### Goal of the exercise
In the records below, begin at the line containing "simpa [Unrecognised, hc] using decodeClassF_answer" and end at the line containing "case isTrue hn"; quote every line in that span exactly, including both boundary lines, and no others.
*** Provided data Section Begins ***
/-- Settles O55: with `pc = I` the fetch reads the bytes stored from V0 and V1. -/
theorem storedCodeIsFetched : Obligations.StoredCodeIsFetched := by
  rintro s t u x hx hin h rfl
  rcases fetch_cases { t with pc := s.I } with ⟨hout, -⟩ | ⟨-, hfetch⟩
  · exact absurd hout (by simp only; omega)
  · have hhi : t.readByte s.I.toNat = s.reg 0 := readByte_of_exec_storeRegs (k := 0) hin h (Nat.zero_le _)
    have hlo : t.readByte (s.I.toNat + 1) = s.reg 1 := readByte_of_exec_storeRegs (k := 1) hin h hx
    rw [← hhi, ← hlo]
    exact hfetch

end Sys2Proof.Machine

/-! PROOFS. The decoder and the encoder against each other and against the opcode map (spec/30_encoding.md). -/

namespace Sys2Proof

/-! ## The fields of a word (R47)

The encodings have three shapes, named by their last field: `c ++ nnn`, `c ++ x ++ nn` and `c ++ x ++ y ++ n`. A field of a
word put together in one of them is read back, and a word is put together again from its fields. -/

section Fields

open BitVec (extractLsb'_append_eq_left extractLsb'_append_eq_right extractLsb'_append_eq_of_le
  extractLsb'_append_extractLsb' extractLsb'_append_extractLsb'_eq_extractLsb')

variable (c x y n : Nibble) (nn : Byte) (nnn : Imm12) (w w' : Word)

@[simp] theorem opClass_append_nnn : opClass (c ++ nnn) = c := extractLsb'_append_eq_left
@[simp] theorem fieldNNN_append_nnn : fieldNNN (c ++ nnn) = nnn := extractLsb'_append_eq_right

@[simp] theorem opClass_append_nn : opClass (c ++ x ++ nn) = c :=
  (extractLsb'_append_eq_of_le (by decide)).trans extractLsb'_append_eq_left
@[simp] theorem fieldX_append_nn : fieldX (c ++ x ++ nn) = x :=
  (extractLsb'_append_eq_of_le (by decide)).trans extractLsb'_append_eq_right
@[simp] theorem fieldNN_append_nn : fieldNN (c ++ x ++ nn) = nn := extractLsb'_append_eq_right

@[simp] theorem opClass_append_n : opClass (c ++ x ++ y ++ n) = c :=
  (extractLsb'_append_eq_of_le (by decide)).trans
    ((extractLsb'_append_eq_of_le (by decide)).trans extractLsb'_append_eq_left)
@[simp] theorem fieldX_append_n : fieldX (c ++ x ++ y ++ n) = x :=
  (extractLsb'_append_eq_of_le (by decide)).trans
    ((extractLsb'_append_eq_of_le (by decide)).trans extractLsb'_append_eq_right)
@[simp] theorem fieldY_append_n : fieldY (c ++ x ++ y ++ n) = y :=
  (extractLsb'_append_eq_of_le (by decide)).trans extractLsb'_append_eq_right
@[simp] theorem fieldN_append_n : fieldN (c ++ x ++ y ++ n) = n := extractLsb'_append_eq_right

variable {c n nn nnn w}

theorem append_nnn_eq (hc : opClass w = c) (hnnn : fieldNNN w = nnn) : c ++ nnn = w := by
  rw [← hc, ← hnnn]
  exact extractLsb'_append_extractLsb'

theorem append_x_nn_eq (hc : opClass w = c) (hnn : fieldNN w = nn) : c ++ fieldX w ++ nn = w := by
  have hhigh : opClass w ++ fieldX w = w.extractLsb' 8 8 := extractLsb'_append_extractLsb'_eq_extractLsb' rfl
  rw [← hc, ← hnn, hhigh]
  exact extractLsb'_append_extractLsb'

theorem append_x_y_n_eq (hc : opClass w = c) (hn : fieldN w = n) : c ++ fieldX w ++ fieldY w ++ n = w := by
  have hlow : fieldY w ++ fieldN w = fieldNN w := extractLsb'_append_extractLsb'_eq_extractLsb' rfl
  exact BitVec.append_assoc.trans (append_x_nn_eq hc (hn ▸ hlow.symm))

variable (w)

theorem opClass_and : opClass (w &&& w') = opClass w &&& opClass w' := BitVec.extractLsb'_and
theorem fieldN_and : fieldN (w &&& w') = fieldN w &&& fieldN w' := BitVec.extractLsb'_and
theorem fieldNN_and : fieldNN (w &&& w') = fieldNN w &&& fieldNN w' := BitVec.extractLsb'_and

theorem toNat_opClass : (opClass w).toNat = w.toNat / 4096 := by
  rw [opClass, BitVec.extractLsb'_toNat, Nat.shiftRight_eq_div_pow]
  omega
theorem toNat_fieldN : (fieldN w).toNat = w.toNat % 16 := BitVec.extractLsb'_toNat ..
theorem toNat_fieldNN : (fieldNN w).toNat = w.toNat % 256 := BitVec.extractLsb'_toNat ..
theorem toNat_fieldNNN : (fieldNNN w).toNat = w.toNat % 4096 := BitVec.extractLsb'_toNat ..

end Fields

/-! ## Decoding an encoded instruction -/

theorem decode_of_classF {w : Word} (hc : opClass w = 0xF#4) : decode w = decodeClassF w := by
  rw [decode, hc]
  rfl

theorem decode_encode (i : Instr) : decode (encode i) = .ok i := by
  cases i
  case cls | ret => rfl
  case jp | call | ldI | jpV0 => simp only [encode, decode, opClass_append_nnn, fieldNNN_append_nnn]
  case seImm | sneImm | ldImm | addImm | rnd =>
    simp only [encode, decode, opClass_append_nn, fieldX_append_nn, fieldNN_append_nn]
  case drw =>
    simp only [encode, decode, opClass_append_n, fieldX_append_n, fieldY_append_n, fieldN_append_n]
  case seReg | sneReg =>
    simp only [encode, decode, opClass_append_n, fieldX_append_n, fieldY_append_n, fieldN_append_n]
    rfl
  case ldReg | orReg | andReg | xorReg | addReg | subReg | shr | subnReg | shl =>
    simp only [encode, decode, decodeClass8, opClass_append_n, fieldX_append_n, fieldY_append_n, fieldN_append_n]
  case skp | sknp =>
    simp only [encode, decode, decodeClassE, opClass_append_nn, fieldX_append_nn, fieldNN_append_nn]
  case ldVxDt | ldVxK | ldDtVx | ldStVx | addI | ldF | ldB | storeRegs | loadRegs =>
    rw [encode, decode_of_classF (opClass_append_nn ..)]
    simp only [decodeClassF, fieldX_append_nn, fieldNN_append_nn]

/-- Settles O1: each field is read back from the concatenation that put it there. -/
theorem decodeUndoesEncode : Obligations.DecodeUndoesEncode := decode_encode

/-! ## What the decoder can answer -/

/-- What R51 matches in `NNN` for class 0. -/
def class0Selectors : List Imm12 := [0x0E0#12, 0x0EE#12]
/-- What R51 matches in `N` for class 8. -/
def class8Selectors : List Nibble := [0x0#4, 0x1#4, 0x2#4, 0x3#4, 0x4#4, 0x5#4, 0x6#4, 0x7#4, 0xE#4]
/-- What R51 matches in `NN` for class E. -/
def classESelectors : List Byte := [0x9E#8, 0xA1#8]
/-- What R51 matches in `NN` for class F. -/
def classFSelectors : List Byte :=
  [0x07#8, 0x0A#8, 0x15#8, 0x18#8, 0x1E#8, 0x29#8, 0x33#8, 0x55#8, 0x65#8]

/-- The words of R52, class by class: the sub-selector is none that R51 lists for the class. -/
def Unrecognised (w : Word) : Prop :=
  (opClass w = 0x0#4 ∧ fieldNNN w ∉ class0Selectors) ∨
  (opClass w = 0x5#4 ∧ fieldN w ≠ 0) ∨
  (opClass w = 0x8#4 ∧ fieldN w ∉ class8Selectors) ∨
  (opClass w = 0x9#4 ∧ fieldN w ≠ 0) ∨
  (opClass w = 0xE#4 ∧ fieldNN w ∉ classESelectors) ∨
  (opClass w = 0xF#4 ∧ fieldNN w ∉ classFSelectors)

/-- The two answers of a decoder of `w` that rejects `w` exactly when `bad`. -/
inductive DecodeAnswer (w : Word) (bad : Prop) : Except Reject Instr → Prop where
  | ok (i : Instr) (hword : encode i = w) (hgood : ¬ bad) : DecodeAnswer w bad (.ok i)
  | unrecognised (hbad : bad) : DecodeAnswer w bad (.error (.unrecognised w))

theorem decodeClass0_answer {w : Word} (hc : opClass w = 0x0#4) :
    DecodeAnswer w (fieldNNN w ∉ class0Selectors) (decodeClass0 w) := by
  unfold decodeClass0
  split
  case h_1 hnnn | h_2 hnnn => exact .ok _ (append_nnn_eq hc hnnn) (by simp [class0Selectors, hnnn])
  case h_3 => exact .unrecognised (by simp_all [class0Selectors])

theorem decodeClass8_answer {w : Word} (hc : opClass w = 0x8#4) :
    DecodeAnswer w (fieldN w ∉ class8Selectors) (decodeClass8 w) := by
  unfold decodeClass8
  split
  case h_1 hn | h_2 hn | h_3 hn | h_4 hn | h_5 hn | h_6 hn | h_7 hn | h_8 hn | h_9 hn =>
    exact .ok _ (append_x_y_n_eq hc hn) (by simp [class8Selectors, hn])
  case h_10 => exact .unrecognised (by simp_all [class8Selectors])

theorem decodeClassE_answer {w : Word} (hc : opClass w = 0xE#4) :
    DecodeAnswer w (fieldNN w ∉ classESelectors) (decodeClassE w) := by
  unfold decodeClassE
  split
  case h_1 hnn | h_2 hnn => exact .ok _ (append_x_nn_eq hc hnn) (by simp [classESelectors, hnn])
  case h_3 => exact .unrecognised (by simp_all [classESelectors])

theorem decodeClassF_answer {w : Word} (hc : opClass w = 0xF#4) :
    DecodeAnswer w (fieldNN w ∉ classFSelectors) (decodeClassF w) := by
  unfold decodeClassF
  split
  case h_1 hnn | h_2 hnn | h_3 hnn | h_4 hnn | h_5 hnn | h_6 hnn | h_7 hnn | h_8 hnn | h_9 hnn =>
    exact .ok _ (append_x_nn_eq hc hnn) (by simp [classFSelectors, hnn])
  case h_10 => exact .unrecognised (by simp_all [classFSelectors])

/-- The last class, which `decode` answers by its default arm. -/
theorem eq_F_of_not_mem : ∀ c : Nibble, c ∉ [0x0#4, 0x1#4, 0x2#4, 0x3#4, 0x4#4, 0x5#4, 0x6#4, 0x7#4, 0x8#4, 0x9#4,
    0xA#4, 0xB#4, 0xC#4, 0xD#4, 0xE#4] → c = 0xF#4 := by decide

theorem decode_answer (w : Word) : DecodeAnswer w (Unrecognised w) (decode w) := by
  unfold decode
  split
  case h_1 hc => simpa [Unrecognised, hc] using decodeClass0_answer hc
  case h_9 hc => simpa [Unrecognised, hc] using decodeClass8_answer hc
  case h_15 hc => simpa [Unrecognised, hc] using decodeClassE_answer hc
  case h_16 =>
    have hc : opClass w = 0xF#4 := eq_F_of_not_mem _ (by simp_all)
    simpa [Unrecognised, hc] using decodeClassF_answer hc
  case h_6 hc | h_10 hc =>
    split
    case isTrue hn => exact .ok _ (append_x_y_n_eq hc hn) (by simp [Unrecognised, hc, hn])
    case isFalse hn => exact .unrecognised (by simpa [Unrecognised, hc] using hn)
  case h_2 hc | h_3 hc | h_11 hc | h_12 hc =>
    exact .ok _ (append_nnn_eq hc rfl) (by simp [Unrecognised, hc])
  case h_14 hc =>
    exact .ok _ (append_x_y_n_eq hc rfl) (by simp [Unrecognised, hc])
  case h_4 hc | h_5 hc | h_7 hc | h_8 hc | h_13 hc =>
    exact .ok _ (append_x_nn_eq hc rfl) (by simp [Unrecognised, hc])

theorem encode_of_decode {w : Word} {i : Instr} (h : decode w = .ok i) : encode i = w := by
  have hanswer := decode_answer w
  rw [h] at hanswer
  cases hanswer with
  | ok _ hword _ => exact hword

theorem decode_eq_unrecognised_iff (w : Word) : decode w = .error (.unrecognised w) ↔ Unrecognised w := by
  have hanswer := decode_answer w
  generalize decode w = answer at hanswer ⊢
  cases hanswer with
  | ok i _ hgood => simp [hgood]
  | unrecognised hbad => simp [hbad]
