/-- R317: a route table entry. -/
structure Route where
  mask : W32 := 0
  hop  : W32 := 0
  deriving DecidableEq, Repr, Inhabited

/-- A message with its type (R287). -/
structure Msg where
  mtype : Nat
  flit  : Flit
  deriving DecidableEq, Repr, Inhabited

/-- A peer's command with held writes or holds on this module's pages (R297). -/
structure PeerHold where
  src   : Nat
  tag   : Nat
  pages : List Nat
  data  : List Host.Cell
  since : W64
  deriving DecidableEq, Repr, Inhabited

/-- R327: a death log entry. -/
structure Death where
  module      : Nat
  incarnation : W32
  cause       : Nat
  time        : W64
  deriving DecidableEq, Repr, Inhabited

/-- A reduction channel (R301): the collectives that name it in validation order, and the steps that have ended on it with
their members: completed here, or aborted here (R302, R310). -/
structure Channel where
  queue     : List (Nat × Nat) := []
  lastSteps : List (Nat × Bool × List Nat) := []
  lastSlot  : W64 := 0
  /-- lines that arrived before their step started here (R302) -/
  held      : List Flit := []
  deriving DecidableEq, Repr, Inhabited

/-- R349: the classes of a host link. -/
inductive HostLink where
  | down
  | up
  | recovering
  | lowPower
  deriving DecidableEq, Repr, Inhabited

/-- One host port with its PCI Express function (R342 to R362). -/
structure HostPort where
  link        : HostLink := .down
  speed       : Nat := 0
  width       : Nat := 0
  flitMode    : Bool := false
  lost        : Bool := false
  evt         : W32 := 0
  evtCnt      : W32 := 0
  ready       : Bool := false
  perst       : Bool := true
  busMaster   : Bool := false
  memSpace    : Bool := false
  aspmL1      : Bool := false
  msixEnable  : Bool := false
  msixMask    : Bool := false
  /-- MSI-X table by vector: 128 bits little-endian (address, data, control); an absent entry is masked with 0 -/
  msixTable   : AMap (BitVec 128) := []
  pba         : List Nat := []
  request     : Bool := false
  /-- IDE streams with keys, and the require bit -/
  streams     : List Nat := []
  keyEpoch    : AMap Nat := []
  require     : Bool := false
  timeouts    : Nat := 0
  downSince   : Option W64 := none
  deriving DecidableEq, Repr, Inhabited

/-- A completion that a host access received. -/
inductive HostReply where
  | data (address : Nat) (bytes : List Byte) (poisoned : Bool)
  | unsupportedRequest (address : Nat)
  | completerAbort (address : Nat)
  deriving DecidableEq, Repr

/-- A substitution that has been requested (R369 to R374). -/
structure SwapReq where
  /-- the issuing context and ring index; none for a write of swap -/
  issuer   : Option (Nat × Nat)
  expect   : Nat
  admitted : Bool := false
  since    : W64 := 0
  deriving DecidableEq, Repr, Inhabited

/-- Configuration sets and their registers (R364 to R380). A set image is a sparse list of its 65,536 bytes. -/
structure CSet where
  active      : Memory := []
  bench       : Memory := []
  shadowValid : Bool := false
  pending     : Option SwapReq := none
  flashBad    : Bool := false
  checkResult : Nat := 0
  swapResult  : Nat := 0
  loadAddr    : W64 := 0
  evt         : W32 := 0
  evtCnt      : W32 := 0
  /-- CSET_ADMIN_0 to CSET_ADMIN_7 as one mask of contexts -/
  admin       : BitVec 256 := 0
  deriving DecidableEq, Repr, Inhabited

/-- The plain set-up registers: fields that software writes and that only say how the module behaves (R7, R10). -/
structure Regs where
  svcMode     : BitVec 2 := 1
  walkForce   : Bool := false
  branchDirOn : Bool := false
  branchDir   : W64 := 0
  stateCeil   : Nat := 256
  apertureLo  : BitVec 7 := 0
  apertureHi  : BitVec 7 := 0
  sysVec      : AMap W32 := []
  release     : Bool := false
  clusterSel  : BitVec 9 := 0
  traceOn     : Bool := false
  traceEvents : BitVec 6 := 0
  traceCtx    : BitVec 8 := 0
  traceFilter : Bool := false
  routeIdx    : BitVec 14 := 0
  routeData0  : W32 := 0
  routeData1  : BitVec 29 := 0
  dropMax     : Nat := 1024
  deadModule  : BitVec 14 := 0
  regionSel   : BitVec 6 := 0
  tempSel     : Nat := 0
  calSet      : W64 := 0
  logSel      : W64 := 0
  deriving DecidableEq, Repr, Inhabited

/-- R338: the watchdog pair, with HUB_RECOV_STAT, _EVT and _EVT_CNT (R341). -/
structure Recov where
  refereeHeld : Bool := false
  baristaHeld : Bool := false
  standingIn  : Bool := false
  /-- Barista is down for good or restarting -/
  baristaDown : Bool := false
  restarts    : Nat := 0
  restartLog  : List W64 := []
  logDropped  : Nat := 0
  evt         : W32 := 0
  evtCnt      : W32 := 0
  deriving DecidableEq, Repr, Inhabited

/-- Power and temperature (R389 to R406). -/
structure Power where
  emergency   : Bool := false
  coolSince   : Option W64 := none
  overBudget  : Bool := false
  tripped     : Bool := false
  coolantHot  : Bool := false
  evt         : W32 := 0
  evtCnt      : W32 := 0
  inputW      : Nat := 0
  /-- last period of the power-cap loop (R396) -/
  capAt       : W64 := 0
  /-- sensor readings in 1/16 °C (two's complement, 16 bits) by sensor number; absent: has not reported -/
  temps       : AMap (BitVec 16) := []
  /-- sensors out of service for recalibration -/
  outOfService : List Nat := []
  deriving DecidableEq, Repr, Inhabited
*** Provided data Section Ends ***
### Answer space
    simpa [Unrecognised, hc] using decodeClassF_answer hc
  case h_6 hc | h_10 hc =>
    split
    case isTrue hn => exact .ok _ (append_x_y_n_eq hc hn) (by simp [Unrecognised, hc, hn])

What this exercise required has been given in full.